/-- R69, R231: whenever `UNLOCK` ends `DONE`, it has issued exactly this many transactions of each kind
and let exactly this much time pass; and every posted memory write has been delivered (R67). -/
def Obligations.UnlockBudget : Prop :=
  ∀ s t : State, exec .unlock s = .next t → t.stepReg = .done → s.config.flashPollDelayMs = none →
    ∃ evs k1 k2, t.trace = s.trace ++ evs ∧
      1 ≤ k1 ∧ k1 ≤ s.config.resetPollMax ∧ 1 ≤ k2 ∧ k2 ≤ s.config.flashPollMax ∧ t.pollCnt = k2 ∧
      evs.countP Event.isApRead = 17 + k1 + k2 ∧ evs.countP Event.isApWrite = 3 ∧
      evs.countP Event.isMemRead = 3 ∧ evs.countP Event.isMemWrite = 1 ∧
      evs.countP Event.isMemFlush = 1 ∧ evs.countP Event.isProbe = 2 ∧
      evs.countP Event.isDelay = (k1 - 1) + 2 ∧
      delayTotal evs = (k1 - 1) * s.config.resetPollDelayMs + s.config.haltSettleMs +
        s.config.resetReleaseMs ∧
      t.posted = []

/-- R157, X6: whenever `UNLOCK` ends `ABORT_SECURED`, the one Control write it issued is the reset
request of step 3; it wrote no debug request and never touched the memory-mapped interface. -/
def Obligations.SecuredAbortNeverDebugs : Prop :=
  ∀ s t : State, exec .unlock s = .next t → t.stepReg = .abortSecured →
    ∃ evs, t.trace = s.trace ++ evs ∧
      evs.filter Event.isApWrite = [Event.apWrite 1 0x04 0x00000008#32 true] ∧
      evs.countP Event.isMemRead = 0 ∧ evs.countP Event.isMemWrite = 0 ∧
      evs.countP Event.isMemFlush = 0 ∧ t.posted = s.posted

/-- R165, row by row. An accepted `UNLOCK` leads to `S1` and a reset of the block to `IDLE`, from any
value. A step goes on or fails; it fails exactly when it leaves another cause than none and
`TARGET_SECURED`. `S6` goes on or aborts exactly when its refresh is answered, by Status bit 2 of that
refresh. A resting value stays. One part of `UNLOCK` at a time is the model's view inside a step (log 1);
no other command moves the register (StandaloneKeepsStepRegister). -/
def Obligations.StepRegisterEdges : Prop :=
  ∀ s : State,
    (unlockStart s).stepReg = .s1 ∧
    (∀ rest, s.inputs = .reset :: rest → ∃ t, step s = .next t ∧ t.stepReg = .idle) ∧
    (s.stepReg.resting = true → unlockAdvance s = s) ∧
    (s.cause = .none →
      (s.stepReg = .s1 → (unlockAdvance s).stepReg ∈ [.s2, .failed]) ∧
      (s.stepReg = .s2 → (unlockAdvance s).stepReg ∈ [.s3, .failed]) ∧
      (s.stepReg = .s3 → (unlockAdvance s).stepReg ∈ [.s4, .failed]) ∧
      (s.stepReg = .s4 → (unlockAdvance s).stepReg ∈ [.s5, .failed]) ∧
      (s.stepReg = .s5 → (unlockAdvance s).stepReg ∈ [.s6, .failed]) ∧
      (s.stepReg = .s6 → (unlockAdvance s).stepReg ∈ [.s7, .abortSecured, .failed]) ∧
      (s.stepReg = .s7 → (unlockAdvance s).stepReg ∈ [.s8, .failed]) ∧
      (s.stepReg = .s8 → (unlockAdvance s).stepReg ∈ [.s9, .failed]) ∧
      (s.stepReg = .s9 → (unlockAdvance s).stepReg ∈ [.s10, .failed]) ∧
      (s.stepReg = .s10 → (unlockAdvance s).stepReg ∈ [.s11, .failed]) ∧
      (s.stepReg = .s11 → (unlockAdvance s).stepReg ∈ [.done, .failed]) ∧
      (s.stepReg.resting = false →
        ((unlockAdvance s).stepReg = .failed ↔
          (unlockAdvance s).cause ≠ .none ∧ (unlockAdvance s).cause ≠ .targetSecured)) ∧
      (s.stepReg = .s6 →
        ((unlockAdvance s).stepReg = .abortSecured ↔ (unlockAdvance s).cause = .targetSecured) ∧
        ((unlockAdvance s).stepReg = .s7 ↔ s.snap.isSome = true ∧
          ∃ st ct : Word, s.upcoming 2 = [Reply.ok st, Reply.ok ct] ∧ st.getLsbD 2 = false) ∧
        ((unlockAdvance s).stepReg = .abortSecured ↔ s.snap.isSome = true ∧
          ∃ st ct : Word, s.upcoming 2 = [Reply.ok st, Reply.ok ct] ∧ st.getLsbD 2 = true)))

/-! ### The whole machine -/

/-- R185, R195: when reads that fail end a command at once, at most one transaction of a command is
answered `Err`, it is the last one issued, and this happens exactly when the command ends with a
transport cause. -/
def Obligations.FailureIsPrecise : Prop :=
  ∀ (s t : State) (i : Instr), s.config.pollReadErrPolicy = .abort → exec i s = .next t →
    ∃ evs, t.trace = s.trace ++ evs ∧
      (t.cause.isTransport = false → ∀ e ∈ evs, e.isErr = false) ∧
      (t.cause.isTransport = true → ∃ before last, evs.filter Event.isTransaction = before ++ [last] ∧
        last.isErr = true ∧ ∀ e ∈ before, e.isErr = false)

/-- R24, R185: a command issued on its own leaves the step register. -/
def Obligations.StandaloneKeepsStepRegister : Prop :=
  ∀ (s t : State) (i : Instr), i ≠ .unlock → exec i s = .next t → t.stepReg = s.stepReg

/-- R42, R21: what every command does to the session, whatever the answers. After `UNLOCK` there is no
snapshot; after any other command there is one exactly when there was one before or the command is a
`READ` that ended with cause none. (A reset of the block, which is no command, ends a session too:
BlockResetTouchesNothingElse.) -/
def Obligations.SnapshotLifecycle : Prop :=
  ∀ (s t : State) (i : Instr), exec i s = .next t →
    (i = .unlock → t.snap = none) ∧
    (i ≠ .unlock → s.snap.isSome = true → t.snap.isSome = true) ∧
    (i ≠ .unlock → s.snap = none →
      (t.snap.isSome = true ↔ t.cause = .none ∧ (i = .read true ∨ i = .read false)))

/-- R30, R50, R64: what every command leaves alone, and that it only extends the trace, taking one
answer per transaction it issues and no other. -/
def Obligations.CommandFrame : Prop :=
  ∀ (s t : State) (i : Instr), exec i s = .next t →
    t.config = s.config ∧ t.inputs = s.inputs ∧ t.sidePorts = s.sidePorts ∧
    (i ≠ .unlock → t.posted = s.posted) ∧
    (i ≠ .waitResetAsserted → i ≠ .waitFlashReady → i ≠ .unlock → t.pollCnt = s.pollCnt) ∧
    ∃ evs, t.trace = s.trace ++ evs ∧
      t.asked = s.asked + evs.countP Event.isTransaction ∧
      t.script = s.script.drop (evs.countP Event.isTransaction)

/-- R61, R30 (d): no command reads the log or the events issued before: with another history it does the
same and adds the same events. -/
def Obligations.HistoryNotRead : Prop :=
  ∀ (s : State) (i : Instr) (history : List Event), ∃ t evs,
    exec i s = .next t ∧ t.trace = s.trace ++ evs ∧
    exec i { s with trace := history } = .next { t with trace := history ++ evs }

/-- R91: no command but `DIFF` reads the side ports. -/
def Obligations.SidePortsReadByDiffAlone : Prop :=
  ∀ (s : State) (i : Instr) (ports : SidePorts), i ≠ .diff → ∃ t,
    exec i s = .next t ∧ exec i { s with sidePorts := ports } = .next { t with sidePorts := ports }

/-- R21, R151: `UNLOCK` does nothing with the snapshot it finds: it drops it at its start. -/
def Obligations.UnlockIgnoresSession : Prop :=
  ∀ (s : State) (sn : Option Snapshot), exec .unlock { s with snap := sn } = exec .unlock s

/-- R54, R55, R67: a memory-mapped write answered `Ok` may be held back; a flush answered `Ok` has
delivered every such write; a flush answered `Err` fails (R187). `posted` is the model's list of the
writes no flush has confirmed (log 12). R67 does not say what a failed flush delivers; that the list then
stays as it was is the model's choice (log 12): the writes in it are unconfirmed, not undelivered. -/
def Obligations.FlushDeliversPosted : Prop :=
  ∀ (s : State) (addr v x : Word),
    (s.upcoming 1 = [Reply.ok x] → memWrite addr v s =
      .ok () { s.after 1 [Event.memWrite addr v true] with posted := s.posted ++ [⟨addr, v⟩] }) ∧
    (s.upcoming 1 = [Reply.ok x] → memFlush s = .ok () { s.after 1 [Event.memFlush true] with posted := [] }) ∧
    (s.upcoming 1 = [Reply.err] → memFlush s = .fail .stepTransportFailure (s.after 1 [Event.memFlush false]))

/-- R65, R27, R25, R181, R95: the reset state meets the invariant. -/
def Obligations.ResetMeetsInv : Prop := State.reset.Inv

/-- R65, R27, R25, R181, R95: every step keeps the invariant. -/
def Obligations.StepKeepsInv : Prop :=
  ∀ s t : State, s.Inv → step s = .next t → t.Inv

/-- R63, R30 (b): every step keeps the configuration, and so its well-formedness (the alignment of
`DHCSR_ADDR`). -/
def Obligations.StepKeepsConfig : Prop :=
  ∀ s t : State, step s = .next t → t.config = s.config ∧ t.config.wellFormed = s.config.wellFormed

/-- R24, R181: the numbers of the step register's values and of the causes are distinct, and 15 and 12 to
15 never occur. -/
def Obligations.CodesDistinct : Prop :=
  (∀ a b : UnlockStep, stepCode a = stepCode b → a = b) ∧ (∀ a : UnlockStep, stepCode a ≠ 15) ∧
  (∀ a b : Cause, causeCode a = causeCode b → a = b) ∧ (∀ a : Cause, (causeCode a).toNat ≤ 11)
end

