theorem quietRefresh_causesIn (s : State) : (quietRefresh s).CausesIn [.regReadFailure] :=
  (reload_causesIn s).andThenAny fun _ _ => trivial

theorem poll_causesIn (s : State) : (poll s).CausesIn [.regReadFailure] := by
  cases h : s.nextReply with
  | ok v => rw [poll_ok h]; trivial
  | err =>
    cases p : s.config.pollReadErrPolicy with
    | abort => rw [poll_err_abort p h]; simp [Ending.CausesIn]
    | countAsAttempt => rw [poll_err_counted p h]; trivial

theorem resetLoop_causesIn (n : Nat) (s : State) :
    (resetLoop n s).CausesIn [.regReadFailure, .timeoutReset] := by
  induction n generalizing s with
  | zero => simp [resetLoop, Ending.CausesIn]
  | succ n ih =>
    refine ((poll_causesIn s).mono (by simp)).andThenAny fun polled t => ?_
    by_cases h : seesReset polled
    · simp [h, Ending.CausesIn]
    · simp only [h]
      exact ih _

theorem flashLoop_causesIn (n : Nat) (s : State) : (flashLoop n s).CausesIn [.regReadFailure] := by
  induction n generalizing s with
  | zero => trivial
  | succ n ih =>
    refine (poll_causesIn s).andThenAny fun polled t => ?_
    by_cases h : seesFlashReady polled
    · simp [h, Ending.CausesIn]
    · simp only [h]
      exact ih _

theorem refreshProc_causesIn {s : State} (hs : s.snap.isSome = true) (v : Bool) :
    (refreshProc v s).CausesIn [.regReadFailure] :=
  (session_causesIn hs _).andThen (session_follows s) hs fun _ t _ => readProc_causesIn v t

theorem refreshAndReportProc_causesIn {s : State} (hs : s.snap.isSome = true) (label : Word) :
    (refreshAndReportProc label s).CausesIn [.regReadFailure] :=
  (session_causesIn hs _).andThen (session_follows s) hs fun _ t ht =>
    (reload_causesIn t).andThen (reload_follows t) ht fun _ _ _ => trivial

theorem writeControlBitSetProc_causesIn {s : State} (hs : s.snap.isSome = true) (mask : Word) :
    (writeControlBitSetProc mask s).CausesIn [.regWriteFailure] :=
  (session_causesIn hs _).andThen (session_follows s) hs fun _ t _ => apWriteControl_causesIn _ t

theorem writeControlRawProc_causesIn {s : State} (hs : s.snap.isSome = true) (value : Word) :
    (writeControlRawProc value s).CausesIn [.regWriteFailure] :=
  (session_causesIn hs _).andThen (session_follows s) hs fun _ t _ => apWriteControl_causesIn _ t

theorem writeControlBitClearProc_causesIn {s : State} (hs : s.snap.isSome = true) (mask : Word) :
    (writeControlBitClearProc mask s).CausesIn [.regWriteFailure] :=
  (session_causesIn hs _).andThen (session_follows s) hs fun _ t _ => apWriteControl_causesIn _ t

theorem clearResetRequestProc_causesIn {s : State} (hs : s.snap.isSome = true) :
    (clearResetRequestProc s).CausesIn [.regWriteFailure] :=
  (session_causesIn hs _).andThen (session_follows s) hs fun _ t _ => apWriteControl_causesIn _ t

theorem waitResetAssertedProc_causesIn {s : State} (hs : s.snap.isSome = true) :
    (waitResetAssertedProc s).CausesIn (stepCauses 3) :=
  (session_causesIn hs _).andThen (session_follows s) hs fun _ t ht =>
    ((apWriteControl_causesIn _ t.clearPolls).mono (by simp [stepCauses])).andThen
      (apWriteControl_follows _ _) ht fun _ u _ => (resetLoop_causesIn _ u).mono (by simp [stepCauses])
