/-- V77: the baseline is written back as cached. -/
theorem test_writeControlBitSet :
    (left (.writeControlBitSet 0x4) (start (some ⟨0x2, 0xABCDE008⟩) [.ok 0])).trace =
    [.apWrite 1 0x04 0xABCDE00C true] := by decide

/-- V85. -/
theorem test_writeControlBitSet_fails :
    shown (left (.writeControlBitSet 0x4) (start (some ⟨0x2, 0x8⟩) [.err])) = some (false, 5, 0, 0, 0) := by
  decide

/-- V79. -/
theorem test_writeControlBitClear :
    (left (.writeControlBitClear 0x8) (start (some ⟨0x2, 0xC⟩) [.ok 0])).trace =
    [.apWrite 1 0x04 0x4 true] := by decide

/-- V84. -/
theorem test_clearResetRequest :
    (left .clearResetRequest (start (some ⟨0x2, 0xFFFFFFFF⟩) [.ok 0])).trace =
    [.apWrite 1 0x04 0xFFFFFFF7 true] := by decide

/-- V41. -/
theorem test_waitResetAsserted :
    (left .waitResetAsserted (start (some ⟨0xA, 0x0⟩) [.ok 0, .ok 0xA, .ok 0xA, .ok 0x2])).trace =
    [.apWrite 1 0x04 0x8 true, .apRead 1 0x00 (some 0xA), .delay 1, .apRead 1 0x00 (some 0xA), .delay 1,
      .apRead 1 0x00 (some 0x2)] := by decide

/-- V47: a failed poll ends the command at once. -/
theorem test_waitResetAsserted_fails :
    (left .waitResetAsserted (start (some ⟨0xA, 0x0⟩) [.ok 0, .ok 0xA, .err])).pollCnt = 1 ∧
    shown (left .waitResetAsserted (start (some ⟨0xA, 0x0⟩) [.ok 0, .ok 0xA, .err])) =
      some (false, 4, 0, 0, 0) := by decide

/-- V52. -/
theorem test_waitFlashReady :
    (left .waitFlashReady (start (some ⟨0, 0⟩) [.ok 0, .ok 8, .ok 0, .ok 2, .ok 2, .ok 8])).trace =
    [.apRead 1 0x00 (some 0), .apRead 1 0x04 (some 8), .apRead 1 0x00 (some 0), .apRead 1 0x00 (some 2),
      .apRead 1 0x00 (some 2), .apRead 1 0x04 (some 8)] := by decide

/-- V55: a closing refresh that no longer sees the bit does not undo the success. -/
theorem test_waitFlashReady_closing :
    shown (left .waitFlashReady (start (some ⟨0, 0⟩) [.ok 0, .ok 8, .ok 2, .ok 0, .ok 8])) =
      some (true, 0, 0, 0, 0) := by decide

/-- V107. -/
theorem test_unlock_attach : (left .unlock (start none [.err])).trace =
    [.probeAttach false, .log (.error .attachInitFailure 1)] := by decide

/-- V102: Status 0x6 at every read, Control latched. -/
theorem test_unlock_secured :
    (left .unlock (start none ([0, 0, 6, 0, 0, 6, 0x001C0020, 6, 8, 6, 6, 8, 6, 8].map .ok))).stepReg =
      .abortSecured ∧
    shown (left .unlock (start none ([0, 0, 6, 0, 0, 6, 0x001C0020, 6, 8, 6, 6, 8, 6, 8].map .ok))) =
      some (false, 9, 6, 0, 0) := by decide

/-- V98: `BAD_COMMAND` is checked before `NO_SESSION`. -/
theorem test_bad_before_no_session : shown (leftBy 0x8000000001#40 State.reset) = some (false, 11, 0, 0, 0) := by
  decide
━━━━━━━━
■ TASK OBJECTIVE ■
Could you return exactly the stretch of the data above that starts at the line with "step register. -/" and ends at the line with "SidePorts), i ≠", both lines included?

■ ANSWER FOR THIS EXERCISE ■
/-- R24, R185: a command issued on its own leaves the step register. -/
def Obligations.StandaloneKeepsStepRegister : Prop :=
  ∀ (s t : State) (i : Instr), i ≠ .unlock → exec i s = .next t → t.stepReg = s.stepReg

/-- R42, R21: what every command does to the session, whatever the answers. After `UNLOCK` there is no
snapshot; after any other command there is one exactly when there was one before or the command is a
`READ` that ended with cause none. (A reset of the block, which is no command, ends a session too:
BlockResetTouchesNothingElse.) -/
def Obligations.SnapshotLifecycle : Prop :=
  ∀ (s t : State) (i : Instr), exec i s = .next t →
    (i = .unlock → t.snap = none) ∧
    (i ≠ .unlock → s.snap.isSome = true → t.snap.isSome = true) ∧
    (i ≠ .unlock → s.snap = none →
      (t.snap.isSome = true ↔ t.cause = .none ∧ (i = .read true ∨ i = .read false)))

/-- R30, R50, R64: what every command leaves alone, and that it only extends the trace, taking one
answer per transaction it issues and no other. -/
def Obligations.CommandFrame : Prop :=
  ∀ (s t : State) (i : Instr), exec i s = .next t →
    t.config = s.config ∧ t.inputs = s.inputs ∧ t.sidePorts = s.sidePorts ∧
    (i ≠ .unlock → t.posted = s.posted) ∧
    (i ≠ .waitResetAsserted → i ≠ .waitFlashReady → i ≠ .unlock → t.pollCnt = s.pollCnt) ∧
    ∃ evs, t.trace = s.trace ++ evs ∧
      t.asked = s.asked + evs.countP Event.isTransaction ∧
      t.script = s.script.drop (evs.countP Event.isTransaction)

/-- R61, R30 (d): no command reads the log or the events issued before: with another history it does the
same and adds the same events. -/
def Obligations.HistoryNotRead : Prop :=
  ∀ (s : State) (i : Instr) (history : List Event), ∃ t evs,
    exec i s = .next t ∧ t.trace = s.trace ++ evs ∧
    exec i { s with trace := history } = .next { t with trace := history ++ evs }

/-- R91: no command but `DIFF` reads the side ports. -/
def Obligations.SidePortsReadByDiffAlone : Prop :=
  ∀ (s : State) (i : Instr) (ports : SidePorts), i ≠ .diff → ∃ t,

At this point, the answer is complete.